- Born: June 16, 1963 (age 63) Rochester, New York, U.S.
- Education: University of Illinois Urbana-Champaign (BFA) New York University (MFA)
- Occupation: Actor
- Years active: 1988–present
- Website: www.billmondy.com

= Bill Mondy =

American actor (born 1963)

Bill Mondy (born June 16, 1963), sometimes credited as Bill Monday, is an American actor. He is known for his roles as Deputy Roscoe in the television series The Dead Zone and for voicing characters such as Mr. Black in Johnny Test and Evac in Transformers: Cybertron.

== Early life and education ==
Mondy was born on June 16, 1963, in Rochester, New York. He earned a Bachelor of Fine Arts (BFA) from the University of Illinois Urbana-Champaign in 1985 and a master's degree from New York University's Graduate Acting Program in 1988.

==Career==
After completing his education, Mondy began his acting career in theater, performing off-Broadway in productions such as a revival of Lanford Wilson's The Rimers of Eldritch at The Second Stage. He also played leading roles in regional theaters across the United States, including the Arena Stage, Actors Theatre of Louisville, The Huntington Theatre in Boston, and South Coast Repertory.

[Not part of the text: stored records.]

@[simp] theorem setEpisode_pending (s : State) (u : Chip) (k : Nat) (e : Option Episode) : (s.setEpisode u k e).pending = s.pending := rfl
@[simp] theorem setEpisode_size (s : State) (u : Chip) (k : Nat) (e : Option Episode) : (s.setEpisode u k e).size = s.size := rfl
@[simp] theorem setEpisode_regs (s : State) (u : Chip) (k : Nat) (e : Option Episode) : (s.setEpisode u k e).regs = s.regs := rfl
@[simp] theorem setEpisode_held (s : State) (u : Chip) (k : Nat) (e : Option Episode) : (s.setEpisode u k e).held = s.held := rfl
@[simp] theorem setEpisode_heldRead (s : State) (u : Chip) (k : Nat) (e : Option Episode) : (s.setEpisode u k e).heldRead = s.heldRead := rfl
@[simp] theorem setEpisode_now (s : State) (u : Chip) (k : Nat) (e : Option Episode) : (s.setEpisode u k e).now = s.now := rfl
@[simp] theorem setEpisode_freeCtr (s : State) (u : Chip) (k : Nat) (e : Option Episode) : (s.setEpisode u k e).freeCtr = s.freeCtr := rfl
@[simp] theorem setEpisode_out (s : State) (u : Chip) (k : Nat) (e : Option Episode) : (s.setEpisode u k e).out = s.out := rfl
@[simp] theorem setEpisode_latches (s : State) (u : Chip) (k : Nat) (e : Option Episode) : (s.setEpisode u k e).latches = s.latches := rfl
@[simp] theorem setEpisode_buffers (s : State) (u : Chip) (k : Nat) (e : Option Episode) : (s.setEpisode u k e).buffers = s.buffers := rfl
@[simp] theorem setEpisode_msixTable (s : State) (u : Chip) (k : Nat) (e : Option Episode) : (s.setEpisode u k e).msixTable = s.msixTable := rfl
@[simp] theorem setEpisode_pba (s : State) (u : Chip) (k : Nat) (e : Option Episode) : (s.setEpisode u k e).pba = s.pba := rfl
@[simp] theorem setEpisode_evRing (s : State) (u : Chip) (k : Nat) (e : Option Episode) : (s.setEpisode u k e).evRing = s.evRing := rfl
@[simp] theorem setEpisode_staging (s : State) (u : Chip) (k : Nat) (e : Option Episode) : (s.setEpisode u k e).staging = s.staging := rfl
@[simp] theorem setEpisode_bbxPartial (s : State) (u : Chip) (k : Nat) (e : Option Episode) : (s.setEpisode u k e).bbxPartial = s.bbxPartial := rfl
@[simp] theorem setEpisode_bbxPages (s : State) (u : Chip) (k : Nat) (e : Option Episode) : (s.setEpisode u k e).bbxPages = s.bbxPages := rfl
@[simp] theorem setEpisode_gasps (s : State) (u : Chip) (k : Nat) (e : Option Episode) : (s.setEpisode u k e).gasps = s.gasps := rfl
@[simp] theorem setEpisode_norSpare (s : State) (u : Chip) (k : Nat) (e : Option Episode) : (s.setEpisode u k e).norSpare = s.norSpare := rfl
@[simp] theorem setEpisode_norWithdrawn (s : State) (u : Chip) (k : Nat) (e : Option Episode) : (s.setEpisode u k e).norWithdrawn = s.norWithdrawn := rfl
@[simp] theorem setEpisode_norErases (s : State) (u : Chip) (k : Nat) (e : Option Episode) : (s.setEpisode u k e).norErases = s.norErases := rfl
@[simp] theorem setEpisode_norMap (s : State) (u : Chip) (k : Nat) (e : Option Episode) : (s.setEpisode u k e).norMap = s.norMap := rfl
@[simp] theorem setEpisode_bbxShrunk (s : State) (u : Chip) (k : Nat) (e : Option Episode) : (s.setEpisode u k e).bbxShrunk = s.bbxShrunk := rfl
@[simp] theorem setEpisode_notices (s : State) (u : Chip) (k : Nat) (e : Option Episode) : (s.setEpisode u k e).notices = s.notices := rfl
@[simp] theorem setEpisode_windows (s : State) (u : Chip) (k : Nat) (e : Option Episode) : (s.setEpisode u k e).windows = s.windows := rfl
@[simp] theorem setEpisode_dram (s : State) (u : Chip) (k : Nat) (e : Option Episode) : (s.setEpisode u k e).dram = s.dram := rfl
@[simp] theorem setEpisode_poisoned (s : State) (u : Chip) (k : Nat) (e : Option Episode) : (s.setEpisode u k e).poisoned = s.poisoned := rfl
@[simp] theorem setEpisode_nor (s : State) (u : Chip) (k : Nat) (e : Option Episode) : (s.setEpisode u k e).nor = s.nor := rfl
@[simp] theorem setEpisode_mram (s : State) (u : Chip) (k : Nat) (e : Option Episode) : (s.setEpisode u k e).mram = s.mram := rfl
@[simp] theorem setEpisode_ltc (s : State) (u : Chip) (k : Nat) (e : Option Episode) : (s.setEpisode u k e).ltc = s.ltc := rfl
@[simp] theorem setEpisode_servo (s : State) (u : Chip) (k : Nat) (e : Option Episode) : (s.setEpisode u k e).servo = s.servo := rfl
@[simp] theorem setEpisode_meridian (s : State) (u : Chip) (k : Nat) (e : Option Episode) : (s.setEpisode u k e).meridian = s.meridian := rfl
@[simp] theorem setEpisode_exchanges (s : State) (u : Chip) (k : Nat) (e : Option Episode) : (s.setEpisode u k e).exchanges = s.exchanges := rfl
@[simp] theorem setEpisode_tagQueue (s : State) (u : Chip) (k : Nat) (e : Option Episode) : (s.setEpisode u k e).tagQueue = s.tagQueue := rfl
@[simp] theorem setEpisode_snap (s : State) (u : Chip) (k : Nat) (e : Option Episode) : (s.setEpisode u k e).snap = s.snap := rfl
@[simp] theorem setEpisode_streams (s : State) (u : Chip) (k : Nat) (e : Option Episode) : (s.setEpisode u k e).streams = s.streams := rfl
@[simp] theorem setEpisode_tiles (s : State) (u : Chip) (k : Nat) (e : Option Episode) : (s.setEpisode u k e).tiles = s.tiles := rfl
@[simp] theorem setEpisode_mmGens (s : State) (u : Chip) (k : Nat) (e : Option Episode) : (s.setEpisode u k e).mmGens = s.mmGens := rfl
@[simp] theorem setEpisode_watch (s : State) (u : Chip) (k : Nat) (e : Option Episode) : (s.setEpisode u k e).watch = s.watch := rfl
@[simp] theorem setEpisode_rails (s : State) (u : Chip) (k : Nat) (e : Option Episode) : (s.setEpisode u k e).rails = s.rails := rfl
@[simp] theorem setEpisode_change (s : State) (u : Chip) (k : Nat) (e : Option Episode) : (s.setEpisode u k e).change = s.change := rfl
@[simp] theorem setEpisode_reports (s : State) (u : Chip) (k : Nat) (e : Option Episode) : (s.setEpisode u k e).reports = s.reports := rfl
@[simp] theorem setEpisode_epochs (s : State) (u : Chip) (k : Nat) (e : Option Episode) : (s.setEpisode u k e).epochs = s.epochs := rfl
@[simp] theorem setEpisode_txq (s : State) (u : Chip) (k : Nat) (e : Option Episode) : (s.setEpisode u k e).txq = s.txq := rfl
@[simp] theorem setEpisode_prismHeld (s : State) (u : Chip) (k : Nat) (e : Option Episode) : (s.setEpisode u k e).prismHeld = s.prismHeld := rfl
@[simp] theorem setEpisode_proxies (s : State) (u : Chip) (k : Nat) (e : Option Episode) : (s.setEpisode u k e).proxies = s.proxies := rfl
@[simp] theorem setEpisode_gaps (s : State) (u : Chip) (k : Nat) (e : Option Episode) : (s.setEpisode u k e).gaps = s.gaps := rfl
@[simp] theorem setEpisode_noticeGens (s : State) (u : Chip) (k : Nat) (e : Option Episode) : (s.setEpisode u k e).noticeGens = s.noticeGens := rfl
@[simp] theorem setEpisode_egress (s : State) (u : Chip) (k : Nat) (e : Option Episode) : (s.setEpisode u k e).egress = s.egress := rfl
@[simp] theorem setEpisode_txFlows (s : State) (u : Chip) (k : Nat) (e : Option Episode) : (s.setEpisode u k e).txFlows = s.txFlows := rfl
@[simp] theorem setEpisode_flowFree (s : State) (u : Chip) (k : Nat) (e : Option Episode) : (s.setEpisode u k e).flowFree = s.flowFree := rfl
@[simp] theorem setEpisode_xlat (s : State) (u : Chip) (k : Nat) (e : Option Episode) : (s.setEpisode u k e).xlat = s.xlat := rfl
@[simp] theorem setEpisode_flatStage (s : State) (u : Chip) (k : Nat) (e : Option Episode) : (s.setEpisode u k e).flatStage = s.flatStage := rfl
@[simp] theorem setEpisode_jobStage (s : State) (u : Chip) (k : Nat) (e : Option Episode) : (s.setEpisode u k e).jobStage = s.jobStage := rfl
@[simp] theorem setEpisode_natDel (s : State) (u : Chip) (k : Nat) (e : Option Episode) : (s.setEpisode u k e).natDel = s.natDel := rfl
@[simp] theorem setEpisode_jobs (s : State) (u : Chip) (k : Nat) (e : Option Episode) : (s.setEpisode u k e).jobs = s.jobs := rfl
@[simp] theorem setEpisode_insts (s : State) (u : Chip) (k : Nat) (e : Option Episode) : (s.setEpisode u k e).insts = s.insts := rfl
@[simp] theorem setEpisode_bcasts (s : State) (u : Chip) (k : Nat) (e : Option Episode) : (s.setEpisode u k e).bcasts = s.bcasts := rfl
@[simp] theorem setEpisode_jsRuns (s : State) (u : Chip) (k : Nat) (e : Option Episode) : (s.setEpisode u k e).jsRuns = s.jsRuns := rfl
@[simp] theorem setEpisode_stepHist (s : State) (u : Chip) (k : Nat) (e : Option Episode) : (s.setEpisode u k e).stepHist = s.stepHist := rfl
@[simp] theorem setEpisode_govSeen (s : State) (u : Chip) (k : Nat) (e : Option Episode) : (s.setEpisode u k e).govSeen = s.govSeen := rfl
@[simp] theorem setEpisode_rxFlows (s : State) (u : Chip) (k : Nat) (e : Option Episode) : (s.setEpisode u k e).rxFlows = s.rxFlows := rfl
@[simp] theorem setEpisode_ctxs (s : State) (u : Chip) (k : Nat) (e : Option Episode) : (s.setEpisode u k e).ctxs = s.ctxs := rfl
@[simp] theorem setEpisode_ingest (s : State) (u : Chip) (k : Nat) (e : Option Episode) : (s.setEpisode u k e).ingest = s.ingest := rfl
@[simp] theorem setEpisode_ingestWait (s : State) (u : Chip) (k : Nat) (e : Option Episode) : (s.setEpisode u k e).ingestWait = s.ingestWait := rfl
@[simp] theorem setEpisode_healthBuf (s : State) (u : Chip) (k : Nat) (e : Option Episode) : (s.setEpisode u k e).healthBuf = s.healthBuf := rfl
@[simp] theorem setEpisode_lensSlots (s : State) (u : Chip) (k : Nat) (e : Option Episode) : (s.setEpisode u k e).lensSlots = s.lensSlots := rfl
@[simp] theorem setEpisode_lensOpen (s : State) (u : Chip) (k : Nat) (e : Option Episode) : (s.setEpisode u k e).lensOpen = s.lensOpen := rfl
@[simp] theorem setEpisode_lensClosed (s : State) (u : Chip) (k : Nat) (e : Option Episode) : (s.setEpisode u k e).lensClosed = s.lensClosed := rfl
@[simp] theorem setEpisode_lensHolds (s : State) (u : Chip) (k : Nat) (e : Option Episode) : (s.setEpisode u k e).lensHolds = s.lensHolds := rfl
@[simp] theorem setEpisode_lensExport (s : State) (u : Chip) (k : Nat) (e : Option Episode) : (s.setEpisode u k e).lensExport = s.lensExport := rfl
@[simp] theorem setEpisode_metrics (s : State) (u : Chip) (k : Nat) (e : Option Episode) : (s.setEpisode u k e).metrics = s.metrics := rfl
@[simp] theorem setEpisode_mboxes (s : State) (u : Chip) (k : Nat) (e : Option Episode) : (s.setEpisode u k e).mboxes = s.mboxes := rfl
@[simp] theorem setEpisode_mboxSend (s : State) (u : Chip) (k : Nat) (e : Option Episode) : (s.setEpisode u k e).mboxSend = s.mboxSend := rfl
@[simp] theorem setEpisode_imem (s : State) (u : Chip) (k : Nat) (e : Option Episode) : (s.setEpisode u k e).imem = s.imem := rfl
@[simp] theorem setEpisode_dmem (s : State) (u : Chip) (k : Nat) (e : Option Episode) : (s.setEpisode u k e).dmem = s.dmem := rfl
@[simp] theorem setEpisode_imgBuf (s : State) (u : Chip) (k : Nat) (e : Option Episode) : (s.setEpisode u k e).imgBuf = s.imgBuf := rfl
@[simp] theorem setEpisode_imgHash (s : State) (u : Chip) (k : Nat) (e : Option Episode) : (s.setEpisode u k e).imgHash = s.imgHash := rfl
@[simp] theorem setEpisode_corrected (s : State) (u : Chip) (k : Nat) (e : Option Episode) : (s.setEpisode u k e).corrected = s.corrected := rfl
@[simp] theorem setEpisode_mirrorWin (s : State) (u : Chip) (k : Nat) (e : Option Episode) : (s.setEpisode u k e).mirrorWin = s.mirrorWin := rfl
@[simp] theorem setEpisode_recent (s : State) (u : Chip) (k : Nat) (e : Option Episode) : (s.setEpisode u k e).recent = s.recent := rfl
@[simp] theorem setEpisode_field (s : State) (u : Chip) (k : Nat) (e : Option Episode) : (s.setEpisode u k e).field = s.field := rfl
@[simp] theorem setEpisode_barHost (s : State) (u : Chip) (k : Nat) (e : Option Episode) : (s.setEpisode u k e).barHost = s.barHost := rfl
@[simp] theorem setEpisode_barEcho (s : State) (u : Chip) (k : Nat) (e : Option Episode) : (s.setEpisode u k e).barEcho = s.barEcho := rfl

Mondy moved to Los Angeles and began a career in film and television. He is best known for his appearances in Star Trek: Deep Space Nine (in the episode "Armageddon Game") and The Dead Zone. He also made guest appearances in Wolf Lake and The 4400. His television credits include L.A. Law, Touched by an Angel, and UC: Undercover. He had recurring roles in Blade: The Series, Reunion, Smallville, and portrayed Deputy Roscoe in nearly 40 episodes of The Dead Zone.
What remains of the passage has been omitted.